Modi, the architect of the demonetisation in 2016, often refers to his experience as a tea seller in his childhood. Other than these, the film has another allusion to Modi in Mann ki Baat, the title of the Prime Minister’s radio show.

A member of Kerala Club said the screening was cancelled as they had faced the wrath of the Sangh parivar before.

The film, which released last year, had run into opposition from BJP supporters in Kochi in 2018 but had never been stalled so far. The screening, the first in Delhi, finally took place on Tuesday night at the office of the Delhi Union of Journalists.

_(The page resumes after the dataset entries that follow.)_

-- ==== Sys2Proof/Certificates/Slice0/Obligations.lean ====
section
/-! DEFINITION. The statements for the provers, chapter by chapter. Each docstring names the rule a statement formalises. A
statement of a command's result is an equation for the next state wherever one state is the answer, so it says its
frame: every field the equation does not change reads as before. -/

open Sys2Proof Sys2Proof.Machine Sys2Proof.Safety

/-! ### The machine -/

/-- One step with a command at the front of the queue is that command's meaning on the state with the queue's rest. -/
def Obligations.StepRunsTheFrontCommand : Prop :=
  ∀ (c : Instr) (rest : List Instr) (s : State), s.pending = c :: rest → step s = exec c { s with pending := rest }

/-- No command faults, none is refused, and none touches the commands that wait behind it. The first two are the model's own
reading (log entry 12): the spec gives every command an effect in every state. -/
def Obligations.EveryCommandAnswersAndKeepsTheQueue : Prop :=
  ∀ (c : Instr) (s : State), ∃ t, exec c s = .next t ∧ t.pending = s.pending

/-- With no command waiting (log entry 1, the model's own reading of what the block does in time) the block takes what is left
of the run microsecond, item by item; else the first event that is due, in the order of log entry 1; else the next
microsecond begins. In RUNNING that is a run microsecond (R23). Otherwise only uptime moves: configurations reach their
pins (R75, R140), a disabled input has the level NONE (R94, log entry 19), channels rest outside a run and hold through
one (R76, R32), and CONN_SENSE has its reading of the new microsecond still to come (R166), the first after a cold reset on
(R174); where it will change the connect-sense state it is one of the events due. -/
def Obligations.AnEmptyQueueLetsTimeGoOn : Prop :=
  ∀ s : State, s.pending = [] →
    (∀ w rest, s.run.work = w :: rest → step s = .next (takeItem w s))
      ∧ (s.run.work = [] →
          (∀ before c behind, dueEvents s = before ++ c :: behind → isDue c s = true →
              (∀ b ∈ before, isDue b s = false) → step s = exec c s)
          ∧ ((∀ c ∈ dueEvents s, isDue c s = false) →
              (s.run.state = .running → step s = exec (.runMicrosecond []) s)
              ∧ (s.run.state ≠ .running → ∃ t, step s = .next t
                  ∧ t.uptime = s.uptime + 1 ∧ t.trace = s.trace ∧ t.cap.log = s.cap.log
                  ∧ t.pins.map = s.pins.map ∧ t.pins.routed = s.pins.map
                  ∧ (∀ k, (s.input k).enable = false → (t.input k).level = none)
                  ∧ (∀ k, (s.input k).enable = true → t.input k = s.input k)
                  ∧ (∀ n, (t.chan n).pinEnable = (s.chan n).enable ∧ (t.chan n).pinRef = (s.chan n).reference)
                  ∧ (s.run.state ≠ .held → ∀ n, (t.chan n).half = none ∧ (t.chan n).line = (s.chan n).restLevel
                      ∧ (t.chan n).output = if n.val < 12 then (s.chan n).restCode else 0)
                  ∧ (s.run.state = .held → s.run.begun = true → ∀ n, (t.chan n).output = (s.chan n).output
                      ∧ (t.chan n).half = (s.chan n).half ∧ (t.chan n).line = (s.chan n).line)
                  ∧ t.sup = { s.sup with sensed := false } ∧ t.run = { s.run with inMicro := false } ∧ t.rot = s.rot
                  ∧ t.faults = s.faults ∧ t.ntc = s.ntc ∧ t.link = s.link)))
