-- ==== Sys2Proof/Laws/Frames.lean ====
section
/-! SUPPORT. What the operations of the run, the slots, the pins and the feeds leave alone: the time, trace memory, the Capture
Unit, the link and the queue of commands, in one view of the state, with one lemma per operation. -/

namespace Sys2Proof.Machine

/-- What no operation of the run, the slots, the pins and the feeds touches. -/
def State.still (s : State) : Nat × Memory × Capture × Link × List Instr :=
  (s.uptime, s.trace, s.cap, s.link, s.pending)

theorem State.still_uptime {s t : State} (h : t.still = s.still) : t.uptime = s.uptime := congrArg (·.1) h
theorem State.still_trace {s t : State} (h : t.still = s.still) : t.trace = s.trace := congrArg (·.2.1) h
theorem State.still_cap {s t : State} (h : t.still = s.still) : t.cap = s.cap := congrArg (·.2.2.1) h
theorem State.still_link {s t : State} (h : t.still = s.still) : t.link = s.link := congrArg (·.2.2.2.1) h
theorem State.still_pending {s t : State} (h : t.still = s.still) : t.pending = s.pending := congrArg (·.2.2.2.2) h

@[simp] theorem still_setChan (n : Fin 16) (c : Channel) (s : State) : (s.setChan n c).still = s.still := rfl
@[simp] theorem still_setSlot (k : Fin 32) (x : Slot) (s : State) : (s.setSlot k x).still = s.still := rfl
@[simp] theorem still_setHolder (t : Fin 45) (h : Option (Fin 32)) (s : State) : (s.setHolder t h).still = s.still := rfl
@[simp] theorem still_setPath (p : Fin 24) (x : Path) (s : State) : (s.setPath p x).still = s.still := rfl
@[simp] theorem still_setWait (p : Fin 24) (w : Option AlignWait) (s : State) : (s.setWait p w).still = s.still := rfl
@[simp] theorem still_setWaitList (l : List RelayEntry) (s : State) : (s.setWaitList l).still = s.still := rfl
@[simp] theorem still_setDrive (d : Drive) (s : State) : (s.setDrive d).still = s.still := rfl
@[simp] theorem still_setTimer (l : Fin 4) (t : Option Nat) (s : State) : (s.setTimer l t).still = s.still := rfl
@[simp] theorem still_raise (k : NoticeKind) (s : State) : (raise k s).still = s.still := rfl
@[simp] theorem still_raiseRun (r : RunState) (e : EndReason) (s : State) : (raiseRun r e s).still = s.still := rfl
@[simp] theorem still_raiseChannel (n : Fin 16) (s : State) : (raiseChannel n s).still = s.still := rfl
@[simp] theorem still_raiseGuard (n : Fin 16) (s : State) : (raiseGuard n s).still = s.still := rfl
@[simp] theorem still_raiseFault (k : Fin 32) (s : State) : (raiseFault k s).still = s.still := rfl

@[simp] theorem still_raiseIf (b : Bool) (k : NoticeKind) (s : State) : (raiseIf b k s).still = s.still := by
  unfold raiseIf; split <;> simp

@[simp] theorem still_pulseEvent (on : Route → Bool) (s : State) : (pulseEvent on s).still = s.still := by
  unfold pulseEvent; exact forEach_view _ _ _ (fun l _ s => by split <;> simp) s

/-! ### Feeds -/

@[simp] theorem still_settleFeeds (s : State) : (settleFeeds s).still = s.still := by simp [settleFeeds, State.still, raiseIf]; split <;> simp
@[simp] theorem still_commandFeeds (b i d : Bool) (s : State) : (commandFeeds b i d s).still = s.still := by
  unfold commandFeeds; rw [still_settleFeeds]; rfl
@[simp] theorem still_setBattDrop (b : Bool) (s : State) : (setBattDrop b s).still = s.still := by
  unfold setBattDrop; rw [still_settleFeeds]; rfl
@[simp] theorem still_setIgnDrop (b : Bool) (s : State) : (setIgnDrop b s).still = s.still := by
  unfold setIgnDrop; rw [still_settleFeeds]; rfl
@[simp] theorem still_driverStage (s : State) : (driverStage s).still = s.still := by
  unfold driverStage; rw [still_settleFeeds]; rfl
@[simp] theorem still_relayCompleted (s : State) : (relayCompleted s).still = s.still := by
  unfold relayCompleted; split <;> simp
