-- ==== Sys2Proof/Laws/Time.lean ====
section
/-! SUPPORT. Time: the step, the idle block, the close of a microsecond and the run microsecond, taken apart once. -/

namespace Sys2Proof.Machine

/-- What a step is: the front command on the rest of the queue, or the idle block. -/
theorem step_cases {s t : State} (h : step s = .next t) :
    (∃ c rest, s.pending = c :: rest ∧ exec c { s with pending := rest } = .next t) ∨ (s.pending = [] ∧ t = idle s) := by
  unfold step at h
  split at h
  · next c rest hp => exact .inl ⟨c, rest, hp, h⟩
  · next hp => exact .inr ⟨hp, by simpa using h.symm⟩

/-- With nothing due the microsecond closes at once. -/
theorem closeMicro_of_none {s : State} (h : nextDue s = none) : closeMicro s = s := by
  unfold closeMicro takeAllDue
  rw [h]

/-- What every event that is due keeps, taking all of them keeps. -/
theorem takeAllDue_keeps (P : State → Prop) (h : ∀ c s, isDue c s = true → P s → P (takeDue c s)) (fuel : Nat) (s : State)
    (hs : P s) : P (takeAllDue fuel s) := by
  induction fuel generalizing s with
  | zero => exact hs
  | succ n ih =>
    unfold takeAllDue
    split
    · next c hc =>
      refine ih _ (h c s ?_ hs)
      simpa using List.find?_some hc
    · exact hs

theorem closeMicro_keeps (P : State → Prop) (h : ∀ c s, isDue c s = true → P s → P (takeDue c s)) (s : State) (hs : P s) :
    P (closeMicro s) := takeAllDue_keeps P h 1024 s hs

/-! ### The items of a run microsecond -/

/-- What every item keeps, with the item off the list, taking one keeps. -/
theorem takeItem_keeps (P : State → Prop) (hset : ∀ l s, P s → P (s.setWork l)) (hitem : ∀ w s, P s → P (workItem w s))
    (w : WorkItem) (s : State) (hs : P s) : P (takeItem w s) := by
  unfold takeItem
  split
  · exact hitem w _ (hset _ s hs)
  · exact hs

theorem finishWork_keeps (P : State → Prop) (hset : ∀ l s, P s → P (s.setWork l)) (hitem : ∀ w s, P s → P (workItem w s))
    (s : State) (hs : P s) : P (finishWork s) := by
  unfold finishWork
  exact forEach_keeps P _ _ (fun w _ t ht => hitem w t ht) _ (hset _ s hs)

/-- What the items and the events that can be named keep, RUN_MICROSECOND's items keep, in any order and with any pause. -/
theorem takeWork_keeps (P : State → Prop) (hset : ∀ l s, P s → P (s.setWork l)) (hitem : ∀ w s, P s → P (workItem w s))
    (hdue : ∀ w s, P s → P (namedItem w s)) (order : List WorkItem) (s : State) (hs : P s) : P (takeWork order s) := by
  have h := forEach_keeps P (order.takeWhile (fun w => w != .pause)) namedItem (fun w _ t ht => hdue w t ht) _ hs
  unfold takeWork
  dsimp only
  split
  · exact h
  · exact finishWork_keeps P hset hitem _ h

/-- With nothing left to take there is nothing to finish. -/
theorem finishWork_of_none {s : State} (h : s.run.work = []) : finishWork s = s := by
  unfold finishWork
  rw [h]
  show s.setWork [] = s
  rw [← h]
  rfl

/-- With no pause and nothing named every item is taken in its standing order. -/
@[simp] theorem takeWork_nil (s : State) : takeWork [] s = finishWork s := by simp [takeWork]

/-- A channel's take gives way to a flush where the order names that flush, the channel has a take to make, and the flush
waits in the queue of commands (R63). -/
theorem mem_flushedFirst {order : List WorkItem} {s : State} {n : Fin 16} :
    n ∈ flushedFirst order s ↔ .flush n ∈ order ∧ s.takes n = true ∧ s.flushAhead n = true := by
  have h : n ∈ allChannels := by revert n; decide
  simp [flushedFirst, h, and_assoc]

/-- What a list holds before the first element that fails a test. -/
theorem mem_takeWhile_iff {α : Type} {p : α → Bool} {c : α} (hc : p c = true) (l : List α) :
    c ∈ l.takeWhile p ↔ ∃ before behind, l = before ++ c :: behind ∧ ∀ d ∈ before, p d = true := by
  constructor
  · intro h
    obtain ⟨b, e, he⟩ := List.append_of_mem h
    refine ⟨b, e ++ l.dropWhile p, ?_, fun d hd => ?_⟩
    · rw [← List.cons_append, ← List.append_assoc, ← he, List.takeWhile_append_dropWhile]
    · exact List.all_eq_true.1 (List.all_takeWhile (p := p) (l := l)) d (by simp [he, hd])
  · rintro ⟨b, e, rfl, hb⟩
    rw [List.takeWhile_append_of_pos hb]
    simp [hc]

/-- A SEGMENT-FLUSH of channel n is ahead exactly where one stands in the queue with no RUN_MICROSECOND before it. -/
theorem flushAhead_iff {s : State} {n : Fin 16} : s.flushAhead n = true ↔
    ∃ f before behind, f < 2 ∧ s.pending = before ++ .segmentFlush n.val f :: behind ∧ ∀ o, .runMicrosecond o ∉ before := by
  have hm : ∀ l : List Instr, (∀ d ∈ l, (!isRunMicrosecond d) = true) ↔ ∀ o, .runMicrosecond o ∉ l := fun l =>
    ⟨fun h o ho => by simpa [isRunMicrosecond] using h _ ho, fun h d hd => by
      unfold isRunMicrosecond; split
      · exact absurd hd (h _)
      · rfl⟩
  simp only [State.flushAhead, Bool.or_eq_true, List.contains_iff_mem]
  rw [mem_takeWhile_iff rfl, mem_takeWhile_iff rfl]
  simp only [hm]
  constructor
  · rintro (⟨b, e, h⟩ | ⟨b, e, h⟩)
    · exact ⟨0, b, e, by decide, h⟩
    · exact ⟨1, b, e, by decide, h⟩
  · rintro ⟨f, b, e, hf, h⟩
    match f, hf with
    | 0, _ => exact .inl ⟨b, e, h⟩
    | 1, _ => exact .inr ⟨b, e, h⟩

/-- No take gives way to a flush that the order does not name. -/
theorem flushedFirst_of_none {order : List WorkItem} (h : ∀ n, .flush n ∉ order) (s : State) : flushedFirst order s = [] :=
  List.eq_nil_iff_forall_not_mem.2 (fun n hn => h n (mem_flushedFirst.1 hn).1)

/-! ### Level changes outside RUNNING -/

/-- Outside RUNNING a level change finds no wait to end (R146). -/
theorem levelChange_of_quiet {s : State} (h : s.run.state ≠ .running) (src : LineSource) : levelChange src s = s := by
  unfold levelChange
  exact forEach_id _ _ _ (fun p _ => by simp [offerChange, h])

/-- The beginning of a microsecond moves nothing of the run but its mark of a run microsecond. -/
@[simp] theorem beginMicro_run (s : State) : (beginMicro s).run = { s.run with inMicro := false } := by
  unfold beginMicro
  rw [forEach_view State.run _ _ (fun k _ s => by unfold beginInput; dsimp only; split <;> rfl),
    forEach_view State.run _ beginChannel (fun n _ s => rfl)]

/-- A microsecond that begins outside RUNNING moves nothing in the Pin Matrix by its level changes. -/
theorem quietMicro_of_quiet {s : State} (h : s.run.state ≠ .running) : quietMicro s = beginMicro s := by
  have h : (beginMicro s).run.state ≠ .running := by simpa using h
  unfold quietMicro
  refine forEach_id _ _ _ (fun n _ => ?_)
  generalize (s.chan n).line = b
  generalize beginMicro s = t at h ⊢
  unfold offerLine; split
  · rfl
  · exact levelChange_of_quiet h _

/-! ### RUN_MICROSECOND and the idle block -/

/-- What the events, the beginning of a microsecond, its opening and its items keep, RUN_MICROSECOND keeps. -/
theorem runMicro_keeps (P : State → Prop) (order : List WorkItem)
    (hdue : ∀ c s, isDue c s = true → P s → P (takeDue c s)) (hbegin : ∀ s, P s → P (beginMicro s))
    (hopen : ∀ o old s, s.run.state = .running → P s → P (openMicro o old s)) (hwork : ∀ s, P s → P (takeWork order s)) (s : State)
    (hs : P s) : P (runMicro order s) := by
  have h1 := closeMicro_keeps P hdue s hs
  unfold runMicro
  split
  · dsimp only
    split
    · split
      · unfold nextMicro
        dsimp only
        split
        · next hr => exact hwork _ (hopen _ _ _ hr (hbegin _ h1))
        · next hr => rw [quietMicro_of_quiet (by simpa using hr)]; exact hbegin _ h1
      · exact h1
    · exact hs
  · exact hwork s hs

/-- What the events, the beginning of a microsecond, its opening and its items keep, the idle block keeps. -/
theorem idle_keeps (P : State → Prop) (hdue : ∀ c s, isDue c s = true → P s → P (takeDue c s))
    (hbegin : ∀ s, P s → P (beginMicro s)) (hopen : ∀ o old s, s.run.state = .running → P s → P (openMicro o old s))
    (hitem : ∀ w s, P s → P (takeItem w s)) (hwork : ∀ s, P s → P (takeWork [] s)) (s : State) (hs : P s) : P (idle s) := by
  unfold idle
  split
  · exact hitem _ s hs
  · split
    · next c hc => exact hdue c s (by simpa using List.find?_some hc) hs
    · unfold nextMicro
      dsimp only
      split
      · next hr => exact hwork _ (hopen _ _ _ hr (hbegin _ hs))
      · next hr => rw [quietMicro_of_quiet (by simpa using hr)]; exact hbegin s hs

/-- RUN_MICROSECOND in RUNNING with nothing left to take and nothing due: a microsecond begins, opens and is worked. -/
theorem runMicro_of_quiet {order : List WorkItem} {s : State} (hr : s.run.state = .running) (hw : s.run.work = [])
    (hd : nextDue s = none) :
    runMicro order s = takeWork order (openMicro order s (beginMicro s)) := by
  unfold runMicro
  rw [closeMicro_of_none hd]
  simp [hr, hw, nextMicro]

end Sys2Proof.Machine
end

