theorem turned_line_eq_iff (c : Channel) (now : Nat) : (c.turned now).line = c.line ↔ ¬ (c.output ≠ 0 ∨ c.line ≠ c.restLevel) := by
  unfold Channel.turned
  split
  · next zero => simp [zero, eq_comm]
  · next some => cases c.line <;> simp [some]

/-- Settles O28: the line turns, and a moved line is offered to the pins that wait. -/
theorem halfPeriodEndTurnsTheLine : Obligations.HalfPeriodEndTurnsTheLine := by
  intro n h s pulse half c turned moves
  refine ⟨fun early => congrArg Host.Outcome.next (if_neg ?_), fun due => ?_⟩
  · rw [halfEndDue_iff pulse half]
    omega
  have line : ((turned.chan n).line = c.line) ↔ ¬ moves := by
    show ((s.setChan n (c.turned s.uptime)).chan n).line = c.line ↔ _
    rw [State.chan_setChan_same]
    exact turned_line_eq_iff c s.uptime
  have run : exec (.halfPeriodEnd n) s = .next (offerLine c.line n turned) :=
    congrArg Host.Outcome.next (halfEnd_of_due pulse half due)
  rw [run]
  refine ⟨fun idle => congrArg Host.Outcome.next ?_, fun moved running p w waits alone source since => congrArg Host.Outcome.next ?_⟩
  · unfold offerLine
    split
    · rfl
    · next changed =>
      rcases idle with rests | idle
      · exact absurd (line.mpr rests) changed
      · exact levelChange_of_idle idle
  · refine (if_neg fun same => line.mp same moved).trans ?_
    exact levelChange_of_wait (s := turned) running waits alone source since

/-! ### The switches of a pin (R141, R143, R156) -/

theorem moving_of_free {p : Fin 24} (h : s.pins.drive = .free) : s.moving p = false := by simp [State.moving, h]

theorem moving_of_busy {e : RelayEntry} {x : Nat} {p : Fin 24} (h : s.pins.drive = .busy e x) :
    s.moving p = true ↔ e.path = .supply p ∨ ∃ q, e.path = .bridge p q ∨ e.path = .bridge q p := by
  unfold State.moving
  rw [h]
  dsimp only
  cases e.path with
  | supply a => simp
  | bridge a b =>
    simp only [Bool.or_eq_true, beq_iff_eq, reduceCtorEq, RelayPath.bridge.injEq, false_or]
    exact ⟨fun h => h.elim (fun ha => ⟨b, .inl ⟨ha, rfl⟩⟩) fun hb => ⟨a, .inr ⟨rfl, hb⟩⟩, fun ⟨_, h⟩ => h.imp And.left And.right⟩

theorem switches_of_normal {p : Fin 24} (still : s.moving p = false) (h : s.path p = .normal) : s.switches p =
    { series := decide (getAt s.pins.routed p ≠ .unused), ground := false, supplyRelay := false, bridgeRelay := false } := by
  have series : s.seriesByPath p = decide (getAt s.pins.routed p ≠ .unused) := by
    simp only [State.seriesByPath, h]
    rw [bne, beq_eq_decide, decide_not]
  simp [State.switches, still, series, h]

theorem switches_of_shortSupply {p : Fin 24} (still : s.moving p = false) (h : s.path p = .shortSupply) : s.switches p =
    { series := false, ground := false, supplyRelay := true, bridgeRelay := false } := by
  simp [State.switches, still, State.seriesByPath, h]

theorem switches_of_bridge {p q : Fin 24} (still : s.moving p = false) (h : s.path p = .bridge q) : s.switches p =
    { series := s.bridgeTarget p, ground := false, supplyRelay := false, bridgeRelay := true } := by
  simp [State.switches, still, State.seriesByPath, h]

P.S. Ramdas, the national coordinator of the Clone Cinema Alternative organisation that had planned the screening, told The Telegraph: “By yesterday morning itself, Kerala Club members had told us that they were getting threats and they wouldn’t be able to host the screening. They did not specify who exactly called them up, but told us that they were warned not to allow us as the film showed PM Modi in bad light. Although the film was not screened, a discussion on the economic crisis with (academic and senior journalist) Sukumar Muralidharan was allowed.”

Kerala Club managing committee member A.J. Philip, a former editor of The Tribune newspaper who was present at the discussion, recalled how the club had been vandalised by suspected Sangh parivar activists in the aftermath of the Sabarimala crisis.

“A few months ago, when renowned film director T.R. Priyanandan visited Kerala Club, Sangh parivar activists entered the complex and vandalised a cartoon exhibition that was in progress, to protest against his Facebook comment on Lord Ayyappa, which he had deleted and apologised for,” Philip said.

“The club has no political leanings and we have hosted BJP, Congress and CPM leaders here for discussions. But members had got calls from Sangh parivar people and we decided to call off the screening as we were hiring the projector from outside and we would not be able to prevent someone from damaging it if there was a disruption,” he added.

The half-hour film on 75-year-old tea seller Yahiya, who works wearing a nightie and shaves half his moustache in protest against police brutality and demonetisation, respectively, won the best short documentary award at the 11th International Documentary and Short Film Festival of Kerala in June. Director Sanu Kummil, a journalist with the Madhyamam daily, had screened the film in Calcutta earlier this year.

The story is a dark comedy about Yahiya who buries his savings under the ground after being robbed. After demonetisation, he faints while standing in a queue to exchange his demonetised cash savings of Rs 23,000. He finally burns the money.